The point of this first few steps is to make the process ”centered”. The second step is to avoid binary 0/1 random variables. Such random variables are very annoying to run a chaining argument for.

The idea is that the distribution of $Q_{{\widehat{e}}_k}(y)-Q_{{\tilde{e}}_k}(y)$ is symmetric around the origin, i.e., centered.

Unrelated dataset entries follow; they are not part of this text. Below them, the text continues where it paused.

-- ==== Sys2Proof/Laws/State.lean ====
section
/-!
SUPPORT. What each named update of the state leaves: one lemma for each field an update does not touch, true by definition, so
that no proof unfolds a record update; and what each update does to the field it touches.
-/
namespace Sys2Proof.Machine

variable (s : State)

@[simp] theorem setWord_now (a : Nat) (w : Word) : (s.setWord a w).now = s.now := rfl
@[simp] theorem setWord_tbZero (a : Nat) (w : Word) : (s.setWord a w).tbZero = s.tbZero := rfl
@[simp] theorem setWord_timers (a : Nat) (w : Word) : (s.setWord a w).timers = s.timers := rfl
@[simp] theorem setWord_env (a : Nat) (w : Word) : (s.setWord a w).env = s.env := rfl
@[simp] theorem setWord_pins (a : Nat) (w : Word) : (s.setWord a w).pins = s.pins := rfl
@[simp] theorem setWord_ports (a : Nat) (w : Word) : (s.setWord a w).ports = s.ports := rfl
@[simp] theorem setWord_rails (a : Nat) (w : Word) : (s.setWord a w).rails = s.rails := rfl
@[simp] theorem setWord_seq (a : Nat) (w : Word) : (s.setWord a w).seq = s.seq := rfl
@[simp] theorem setWord_axl (a : Nat) (w : Word) : (s.setWord a w).axl = s.axl := rfl
@[simp] theorem setWord_bus (a : Nat) (w : Word) : (s.setWord a w).bus = s.bus := rfl
@[simp] theorem setWord_island (a : Nat) (w : Word) : (s.setWord a w).island = s.island := rfl
@[simp] theorem setWord_hif (a : Nat) (w : Word) : (s.setWord a w).hif = s.hif := rfl
@[simp] theorem setWord_flt (a : Nat) (w : Word) : (s.setWord a w).flt = s.flt := rfl
@[simp] theorem setWord_ffl (a : Nat) (w : Word) : (s.setWord a w).ffl = s.ffl := rfl
@[simp] theorem setWord_boot (a : Nat) (w : Word) : (s.setWord a w).boot = s.boot := rfl
@[simp] theorem setWord_msr (a : Nat) (w : Word) : (s.setWord a w).msr = s.msr := rfl
@[simp] theorem setWord_cap (a : Nat) (w : Word) : (s.setWord a w).cap = s.cap := rfl
@[simp] theorem setWord_hub (a : Nat) (w : Word) : (s.setWord a w).hub = s.hub := rfl
@[simp] theorem setWord_mgt (a : Nat) (w : Word) : (s.setWord a w).mgt = s.mgt := rfl
@[simp] theorem setWord_streams (a : Nat) (w : Word) : (s.setWord a w).streams = s.streams := rfl
@[simp] theorem setWord_his (a : Nat) (w : Word) : (s.setWord a w).his = s.his := rfl
@[simp] theorem setWord_tmb (a : Nat) (w : Word) : (s.setWord a w).tmb = s.tmb := rfl
@[simp] theorem setWord_upd (a : Nat) (w : Word) : (s.setWord a w).upd = s.upd := rfl
@[simp] theorem setWord_sec (a : Nat) (w : Word) : (s.setWord a w).sec = s.sec := rfl
@[simp] theorem setWord_bud (a : Nat) (w : Word) : (s.setWord a w).bud = s.bud := rfl
@[simp] theorem setWord_free (a : Nat) (w : Word) : (s.setWord a w).free = s.free := rfl
@[simp] theorem setWord_flash (a : Nat) (w : Word) : (s.setWord a w).flash = s.flash := rfl
@[simp] theorem setWord_otp (a : Nat) (w : Word) : (s.setWord a w).otp = s.otp := rfl
@[simp] theorem setWord_sram (a : Nat) (w : Word) : (s.setWord a w).sram = s.sram := rfl
@[simp] theorem setWord_engMem (a : Nat) (w : Word) : (s.setWord a w).engMem = s.engMem := rfl
@[simp] theorem setWord_pending (a : Nat) (w : Word) : (s.setWord a w).pending = s.pending := rfl

@[simp] theorem set_now (f : Fld) (v : Nat) : (s.set f v).now = s.now := rfl
@[simp] theorem set_tbZero (f : Fld) (v : Nat) : (s.set f v).tbZero = s.tbZero := rfl
@[simp] theorem set_timers (f : Fld) (v : Nat) : (s.set f v).timers = s.timers := rfl
@[simp] theorem set_env (f : Fld) (v : Nat) : (s.set f v).env = s.env := rfl
@[simp] theorem set_pins (f : Fld) (v : Nat) : (s.set f v).pins = s.pins := rfl
@[simp] theorem set_ports (f : Fld) (v : Nat) : (s.set f v).ports = s.ports := rfl
@[simp] theorem set_rails (f : Fld) (v : Nat) : (s.set f v).rails = s.rails := rfl
@[simp] theorem set_seq (f : Fld) (v : Nat) : (s.set f v).seq = s.seq := rfl
@[simp] theorem set_axl (f : Fld) (v : Nat) : (s.set f v).axl = s.axl := rfl
@[simp] theorem set_bus (f : Fld) (v : Nat) : (s.set f v).bus = s.bus := rfl
@[simp] theorem set_island (f : Fld) (v : Nat) : (s.set f v).island = s.island := rfl
@[simp] theorem set_hif (f : Fld) (v : Nat) : (s.set f v).hif = s.hif := rfl
@[simp] theorem set_flt (f : Fld) (v : Nat) : (s.set f v).flt = s.flt := rfl
@[simp] theorem set_ffl (f : Fld) (v : Nat) : (s.set f v).ffl = s.ffl := rfl
@[simp] theorem set_boot (f : Fld) (v : Nat) : (s.set f v).boot = s.boot := rfl
@[simp] theorem set_msr (f : Fld) (v : Nat) : (s.set f v).msr = s.msr := rfl
@[simp] theorem set_cap (f : Fld) (v : Nat) : (s.set f v).cap = s.cap := rfl
@[simp] theorem set_hub (f : Fld) (v : Nat) : (s.set f v).hub = s.hub := rfl
@[simp] theorem set_mgt (f : Fld) (v : Nat) : (s.set f v).mgt = s.mgt := rfl
@[simp] theorem set_streams (f : Fld) (v : Nat) : (s.set f v).streams = s.streams := rfl
@[simp] theorem set_his (f : Fld) (v : Nat) : (s.set f v).his = s.his := rfl
@[simp] theorem set_tmb (f : Fld) (v : Nat) : (s.set f v).tmb = s.tmb := rfl
@[simp] theorem set_upd (f : Fld) (v : Nat) : (s.set f v).upd = s.upd := rfl
@[simp] theorem set_sec (f : Fld) (v : Nat) : (s.set f v).sec = s.sec := rfl
@[simp] theorem set_bud (f : Fld) (v : Nat) : (s.set f v).bud = s.bud := rfl
@[simp] theorem set_free (f : Fld) (v : Nat) : (s.set f v).free = s.free := rfl
@[simp] theorem set_flash (f : Fld) (v : Nat) : (s.set f v).flash = s.flash := rfl
@[simp] theorem set_otp (f : Fld) (v : Nat) : (s.set f v).otp = s.otp := rfl
@[simp] theorem set_sram (f : Fld) (v : Nat) : (s.set f v).sram = s.sram := rfl
@[simp] theorem set_engMem (f : Fld) (v : Nat) : (s.set f v).engMem = s.engMem := rfl
@[simp] theorem set_pending (f : Fld) (v : Nat) : (s.set f v).pending = s.pending := rfl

So, $Q_{{\widehat{e}}_k}(y)-Q_{{\tilde{e}}_k}(y)$ and $-(Q_{{\widehat{e}}_k}(y)-Q_{{\tilde{e}}_k}(y))$ have the same distribution.

	${𝔼}_{\widehat{H},\tilde{H}}\underset{Q_H(y)\le 1}{\max }|Q_{\widehat{H}}(y)-Q_{\tilde{H}}(y)|$	$\le {𝔼}_{s\in {\{-1,+1\}}^m}{𝔼}_{\widehat{H},\tilde{H}}\underset{Q_H(y)\le 1}{\max }\left|{\displaystyle \frac{1}{m}}{\displaystyle \sum _{k=1}^m}{s}_i\left({\displaystyle \frac{w_{{\widehat{e}}_i}}{p_{e_i}}}{Q}_{{\widehat{e}}_i}(y)-{\displaystyle \frac{w_{{\tilde{e}}_i}}{p_{{\tilde{e}}_i}}}{Q}_{{\tilde{e}}_i}(y)\right)\right|$
		$\le 2{𝔼}_{s\in {\{-1,+1\}}^m}{𝔼}_{\widehat{H}}\underset{Q_H(y)\le 1}{\max }\left|{\displaystyle \frac{1}{m}}{\displaystyle \sum _{k=1}^m}{s}_i{\displaystyle \frac{w_{{\widehat{e}}_i}}{p_{e_i}}}{Q}_{{\widehat{e}}_i}(y)\right|$

First, notice

$$\frac{w_e}{p_e}{Q}_e(L_G^{-1/2}x)=\frac{w_e}{p_e}\underset{u,v\in \left(\genfrac{}{}{0pt}{}{e}{2}\right)}{\max }{⟨L_G^{-1/2}x,b_{u,v}⟩}^2=\underset{u,v\in \left(\genfrac{}{}{0pt}{}{e}{2}\right)}{\max }{⟨x,z_{u,v}^e⟩}^2$$

where $z_{u,v}=L_G^{-1/2}{b}_{u,v}$ and $z_{u,v}^e=\sqrt{w_e/p_e}{z}_{u,v}$. If we let

$$N_k(x)=\underset{u,v\in e_k}{\max }|⟨x,z_{u,v}^{e_k}⟩|$$

Then,

$$Q_{\tilde{H}}(L_G^{-1/2}x)=\frac{1}{m}\sum _{i=1}^k{N}_i{(x)}^2.$$

Similarly, the object we need to study is

$$\frac{1}{m}\sum _{i=1}^k{s}_i{N}_i{(x)}^2$$

for Radamacher random variables ${\{s_i\}}_{1\le i\le m}$. So, we just need to the expected value of this quantity over the space $T=\{x:Q_H(L_G^{-1/2}x)\le 1\}$. This is where the chaining is used. But the details is beyond the scope of this course.